United Kingdom

Uganda Network

Flags and Emblems

Flags are curious things. They can embody national pride and the sight of ones own at special times can be particularly meaningful. Yet because of this, they can also be used to alienate others. Think, for instance of the way in which many totalitarian and fascist regimes have used their countries' signs and symbols to direct prejudice against others.

Our own national flag is meant to symbolise unity, with the colours of three other flags joined together. Yet, for historical reasons, the red and green of Wales does not appear on the Union flag.

The colours of the Uganda People's Congress were used for the national flag when the country gained its independence in 1962.

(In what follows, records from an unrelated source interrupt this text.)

/-- The cores of this package on which a step's groups may start, or its clusters or stacks. -/
def roomHere (st : Step) : Nat :=
  match st.kd.level with
  | 2 => 24
  | 3 => 12
  | 4 => 1
  | _ => if st.kd.ext % 2 = 1 then 288 else if st.kd.ext / 2 % 2 = 1 then 96 else 384

/-- The groups of a step that this package takes: all of them, where it has room; of more, in a partition of several packages, the
first, as many as it has room for (DESIGN CHOICE, log 1). -/
def groupsHere (s : State) (st : Step) : Nat :=
  if packages s = 1 then st.groups else min st.groups (roomHere st * if st.kd.level = 0 then st.kd.agents else 1)

/-- The cores of an instance's groups among those that a test admits (R282, R285, R287): none where they do not suffice. A group of
several cores takes them under their own names (DESIGN CHOICE, log 21). -/
def chooseCores (s : State) (x : Ctx) (st : Step) (ok : CoreId → Bool) : Option (List CoreId) :=
  let named := fun (p : CoreId) => ok p && nameFree s x p
  let whole := fun (cl : Nat) => (clusterCores cl).all named
  let own := fun (cl : Nat) => x.reserve.contains cl
  let n := groupsHere s st
  let need := if st.kd.level = 0 then (n + st.kd.agents - 1) / st.kd.agents else n
  let pick := fun (l : List (List CoreId)) => if l.length < need then none else some (l.take need).flatten
  match st.kd.level with
  | 2 => pick (((reservedFirst own (List.range 24)).filter whole).map clusterCores)
  | 3 =>
    let cls := fun (k : Nat) => [k / 3 * 6 + k % 3, k / 3 * 6 + k % 3 + 3]
    pick (((reservedFirst (fun k => (cls k).all own) (List.range 12)).filter fun k => (cls k).all whole).map fun k =>
      ((cls k).map clusterCores).flatten)
  | 4 => if physCores.all named then some physCores else none
  | _ => pick (((orderedCores x st.kd.ext).filter ok).map fun p => [p])

/-- The step of an instance. -/
def instStep (s : State) (i : Inst) : Option (Ctx × Step) :=
  match findCtx s i.ctx with
  | none => none
  | some x => (x.plan[i.step]?).map fun st => (x, st)

/-- Take cores for an instance, each under a name. -/
def hostCores (x : Ctx) (i : Inst) (kd : KDesc) : List (CoreId × CoreId) → State → State
  | [], s => s
  | p :: ps, s => hostCores x i kd ps (hostCore x i kd p.1 p.2 s)

/-- The dies of physical cores, each once. -/
def diesOf : List CoreId → List Nat
  | [] => []
  | p :: ps => dieOf p :: (diesOf ps).filter (· != dieOf p)

/-- The claim goes to each die, and its answer returns (R286, R400). -/
def claimMsgs (ps : List CoreId) (s : State) : State :=
  (diesOf ps).foldl (fun x d => oneWay (dieId d) culmId hostCtx (oneWay culmId (dieId d) hostCtx x)) s

/-- The claim of an instance's cores (R279, R286, R287): refused whole where one is no longer free. -/
def claimCores (x : Ctx) (i : Inst) (kd : KDesc) (ps : List CoreId) (s : State) : State :=
  let s0 := claimMsgs ps s
  if !ps.all (physFree s) then s0
  else
    let keys := ps.map (nameOf s x)
    let s1 := hostCores x i kd (keys.zip ps) { s0 with reports := s0.reports.filter fun p => !ps.contains p }
    onInst i.ctx i.num (fun j => { j with state := .running, cores := keys }) s1

/-- Cores that a context's save area has room for (R244). -/
def withinSave (s : State) (x : Ctx) : Option (List CoreId) → Option (List CoreId)
  | some ps => if ps.length ≤ coresLeft s x then some ps else none
  | none => none

/-! ## Taking capacity from lower priorities (R257) -/

/-- A context is gang-stopped (R253): the stop reaches its cores later. -/
def gangStop (n : Nat) (s : State) : State :=
  onCtx n (fun y =>
    if y.state = .running ∨ y.state = .parked then
      { y with wasRunning := y.state == .running, state := .stopped, stops := y.stops + 1 }
    else y) s

/-- A core that a context may take (R257, R288): one reported free that it may use, or one of its own reservation or of none on
which the distributor has placed a context of lower priority. -/
def mayTake (s : State) (x : Ctx) (p : CoreId) : Bool :=
  !barred s p && match coreOn s p with
  | none => reportedFree s x p
  | some c => (ownerOf s x.num (clusterIdx p)).isNone &&
      match c.ctx with
      | none => false
      | some n => match findCtx s n with
        | none => false
        | some y => y.num != x.num && y.prio.toNat < x.prio.toNat

/-- A core of a context's own reservation that is lent to a lower priority. -/
def ownLent (s : State) (x : Ctx) (p : CoreId) : Bool :=
  x.reserve.contains (clusterIdx p) && mayTake s x p && !physFree s p

/-- A core on which an instance of a context is to be placed: of its own reservation, lent or not, before any other (R288). -/
def mayPlace (s : State) (x : Ctx) (p : CoreId) : Bool := reportedFree s x p || ownLent s x p

/-- Where an instance is to be placed. -/
def placementOf (s : State) (i : Inst) : Option (Ctx × Step × List CoreId) :=
  match instStep s i with
  | none => none
  | some (x, st) => (withinSave s x (chooseCores s x st (mayPlace s x))).map fun ps => (x, st, ps)

/-- The first instance of the pool whose cores are free is placed; one whose wait has expired holds up those after it (R287). -/
def placeFirst (s : State) : List Inst → Option State
  | [] => none
  | i :: is =>
    match placementOf s i with
    | some (x, st, ps) =>
      if ps.all (reportedFree s x) then some (claimCores x i st.kd ps s)
      else if i.overdue then none else placeFirst s is
    | none => if i.overdue && (instStep s i).isSome then none else placeFirst s is

/-- A core moves to another physical core (R252). -/
def relocate (c : Core) (p : CoreId) (s : State) : State := seat c p (unseat c s)

/-- The context of a core is stopped, to be switched out. -/
def stopBorrower (c : Core) (s : State) : State :=
  let n := c.ctx.getD 64
  onCtx n (fun y => { y with switching := true }) (gangStop n s)

/-- Agents of a core that have not ended. -/
def liveOn (s : State) (c : CoreId) : List Agent :=
  (allAgents s).filter fun a => a.place == c && a.run != .halted && a.run != .dead

/-- Free agents of a core as the distributor knows them: those of an agent-level instance by the last report (R286). -/
def knownFree (s : State) (c : Core) : Nat :=
  if c.kd.level = 0 then alGet 0 s.freeAgents c.id.toNat else (freeNums s c.id).length

/-- A core outside a set of physical cores may take an agent in (R249): one of its instance, with a free agent, and for an agent
with slots a matrix core where they are not claimed. -/
def takesAgent (s : State) (ps : List CoreId) (a : Agent) (c : Core) : Bool :=
  hosts a.ctx a.inst c && !c.out && c.prepared && !ps.contains c.phys && c.id != a.place && 0 < knownFree s c &&
    !(freeNums s c.id).isEmpty && (!hasSlots s a || (!isVectorCore c.id && !slotsMeet s a c.id))

/-- A physical core outside a set that is reported free and that the context of a core may use, of the kind of that core. -/
def spaceFor (s : State) (ps : List CoreId) (c : Core) (ok : Ctx → CoreId → Bool) : Option CoreId :=
  match findCtx s (c.ctx.getD 64) with
  | none => none
  | some x => physCores.find? fun p =>
      !ps.contains p && s.reports.contains p && physFree s p && !barred s p && isVectorCore p == isVectorCore c.id && ok x p

/-- A physical core that may be seated with what a core of a context holds, in the terms of R257. -/
def maySeat (s : State) (x : Ctx) (p : CoreId) : Bool :=
  match ownerOf s x.num (clusterIdx p) with
  | none => true
  | some y => x.prio.toNat < y.prio.toNat

/-- An agent of a core that is taken away is migrated to a core of its instance, for which a free core joins the instance where
none has room; its context is stopped where there is none either (R249, R257). -/
def moveAway (ps : List CoreId) (c : Core) (a : Agent) (s : State) : State :=
  match (allCores s).find? (takesAgent s ps a) with
  | some t => reserveMove a.aid t.id none s
  | none =>
    match (allCores s).find? fun t => hosts a.ctx a.inst t && !t.prepared && !ps.contains t.phys with
    | some t => if prepParked s t.id || imageComing s t.id then s else joinFor a t.id t.phys s
    | none => match spaceFor s ps c (mayUse s), findCtx s a.ctx with
      | some p, some x => joinFor a (nameOf s x p) p { s with reports := s.reports.filter (· != p) }
      | _, _ => stopBorrower c s

/-- moveAway for the agents of a core that no migration takes away yet. -/
def moveAll (ps : List CoreId) (c : Core) : List Agent → State → State
  | [], s => s
  | a :: as, s => moveAll ps c as (if (moveOf s a.aid).isSome then s else moveAway ps c a s)

/-- A core is taken away (R257): its agents are migrated; what it holds when they have left, its slice among it, moves to a free
core by the core map (DESIGN CHOICE, log 21). -/
def vacate (ps : List CoreId) (s : State) (c : Core) : State :=
  if !ctxRuns s (c.ctx.getD 64) then stopBorrower c s
  else match liveOn s c.id with
    | [] =>
      if s.moves.any fun m => m.target == c.id || (findAgent s m.aid).map (·.place) == some c.id then s
      else match spaceFor s ps c (maySeat s) with
        | some p => relocate (getCore s c.id) p { s with reports := s.reports.filter (· != p) }
        | none => stopBorrower c s
    | as => moveAll ps c as s

/-- R257: an instance that finds no free cores takes some of a lower priority. -/
def reclaim (s : State) : List Inst → State
  | [] => s
  | i :: is =>
    match instStep s i with
    | none => reclaim s is
    | some (x, st) =>
      if (placementOf s i).isSome then reclaim s is
      else match withinSave s x (chooseCores s x st (mayTake s x)) with
      | none => if i.overdue then s else reclaim s is
      | some ps => (ps.filterMap (coreOn s)).foldl (vacate ps) s

/-- R257, R288: the lent cores of their own reservations that instances are to be placed on are taken back. -/
def reclaimOwn : List Inst → State → State
  | [], s => s
  | i :: is, s => reclaimOwn is (match placementOf s i with
    | some (_, _, ps) => (ps.filterMap (coreOn s)).foldl (vacate ps) s
    | none => s)

/-- R287, R257, R288: the distributor places an instance, or makes room for one. -/
def execInstancePlacement (s : State) : Outc :=
  let s0 := reclaimOwn (readyPool s) s
  match placeFirst s0 (readyPool s0) with
  | some s1 => .next s1
  | none => .next (reclaim s0 (readyPool s0))

/-- R287: the 1 ms wait of the oldest instance of the pool expires. -/
def execPlacementAgeLimit (s : State) : Outc :=
  match sortBy (fun i j => i.age ≤ j.age) ((readyPool s).filter fun i => !i.overdue) with
  | [] => .next s
  | i :: _ => .next (onInst i.ctx i.num (fun j => { j with overdue := true }) s)

/-- The free agents of the cores of agent-level instances on a die, by core. -/
def agentReport (s : State) (die : Nat) : List (Nat × Nat) :=
  ((allCores s).filter fun c => c.ctx.isSome && !c.out && dieOf c.phys == die && c.kd.level == 0).map fun c =>
    (c.id.toNat, (freeNums s c.id).length)

/-- The free cores of a die; an evacuated one reports none. -/
def freeOn (s : State) (die : Nat) : List CoreId :=
  if s.evacuated.contains die then [] else (physCores.filter fun p => dieOf p == die).filter (physFree s)

/-- What the master distributor knows of a die, or will know when the report on its way has come. -/
def lastReport (s : State) (die : Nat) : List CoreId × Option (List (Nat × Nat)) :=
  match s.net.reverse.findSome? (fun m => match m.body with
    | .report d free agents => if d = die then some (free, agents) else none
    | _ => none) with
  | some r => (r.1, some r.2)
  | none => (s.reports.filter fun p => dieOf p == die, none)

/-- A die has something to report: its free counts have changed (R286). -/
def reportDue (s : State) (die : Nat) : Bool :=
  let r := lastReport s die
  freeOn s die != r.1 || match r.2 with
    | some agents => agentReport s die != agents
    | none => (agentReport s die).any fun p => alGet 0 s.freeAgents p.1 != p.2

The colours of the Ugandan flag like all other flags are symbolic and represent the following:

  • Black represents the people of Uganda.
  • Yellow the sun.
  • Red is for brotherhood.

The Baleiric Crested Crane in the centre of the flag was chosen as the emblem for Uganda. It has a black and white body with a tufted crown of gold and red feathers.


The Uganda coat of arms is interesting.
  • The supporters on either side of the coat of arms are the Uganda Kob representing the wildlife of Uganda and the Crested Crane, the emblem of the country.
  • The drum represents Uganda's culture. It was once believed that drums could scare away evil spirits. We take a closer look at drums and activities that can be done with them later in this book.
  • The spears and shield are representative of Uganda's traditional form of weapons and symbolise the nation's defence and security.
  • Blue stripes at the top of the shield symbolise the waters of all the great lakes and rivers in Uganda. Blue stripes at the bottom represent the source of the river Nile.
  • Green stands for the abundance of green vegetation in Uganda and the coffee and cotton plants shown on the background represent Uganda's main export crops.



Start at home. Does your Group have an emblem or badge? Does the Colony have a flag? What do these mean to the Beaver Scouts?

What does your District badge symbolise? And your County Area one? Why are your Group's scarves coloured the way they are? Do they symbolise anything? Many Roman Catholic Sponsored Scout Groups, for instance, use the Papal colours of yellow and white.


Discover your local coat of arms.

Does your town have an emblem or coat of arms? If so, what do they symbolise? Perhaps your Lord Mayor, or the equivalent, would invite the Beaver Scouts to the Mayor's parlour one evening to see the actual coats of arms and sign the visitors book.


Jigsaw puzzle relay.

Make a number of large (the larger the better) jigsaw pieces that when put together create your District badge. The Beaver Scouts take it in turns to run, hop, skip or walk up the room to collect a jigsaw piece. When all the pieces have been collected they can put it together.

You could, of course, adapt this old favourite to include national flags, maps and so on. The sky, as they say, is the limit.

Activities - Colouring in

Download some blank Uganda Flags and the Beavers can colour them in and then decorate the Headquarters with them.



A Flag for Me!

Discuss with your Colony what the purpose of a flag or emblem might be. Could the Beaver Scouts design a flag for themselves? What would it have on it? Footballs, action figures, Nintendo Gameboys? What colours would they use?

If the Colony were to draw on pieces of old cut up sheets, the results could then be sewn together by an enterprising and supportive mum or dad to create a complete Colony banner!

A Flag for Others

Help the Beaver Scouts to find out if any countries use the same colours as Uganda for their flag. Can you find out why they used those colours?

Some flags don't change if you turn them upside down. Others become the flags of other countries. Turn the Ugandan flag upside down and it's obviously wrong. But can the Beaver Scouts recognise when the Union flag is turned the wrong way up? Many adults can't! Try some other flags and turn one country into another at just the flick of a hand.

Flag Cookery?

Look at the countries surrounding Uganda. Find out about their flags. Ice biscuits or cakes with the colours of all the different countries in the region.

You will need water, icing made using icing sugar, water and food colouring. (Be careful not to use those colourings which can cause allergic reactions in young children). The Beaver Scouts can make the icing themselves with a little guidance. Don't forget to, wrap the children up in aprons or old shirts. Food colourings stain! And remember to tell the Beaver Scouts that they need to add very little water to the required amount of icing sugar and not the other way round. Otherwise you will end up with rivers of useless sugary water! Think carefully once more about the colours used. Green sometimes stands for the fertile land of the country or its forests. It can also stand for the religion of Islam. White can stand for peace and purity. Blue often means sea, rivers, sky or hope.

Visit Flag hunting

Take the Beaver Scouts on an activity which involves flags. Ask them to look at what is happening and how people are behaving. It's worth thinking carefully about which events might be suitable for children of this age.

The Beaver Scouts may notice that flags are respected and that the people's behaviour reflects this. If your own Colony has a flag you might consider when and where it is used. Talk about your flag and its meaning with the Beaver Scouts. Too often we assume that the children realise the significance of things we take for granted, when in fact they have no idea of their importance.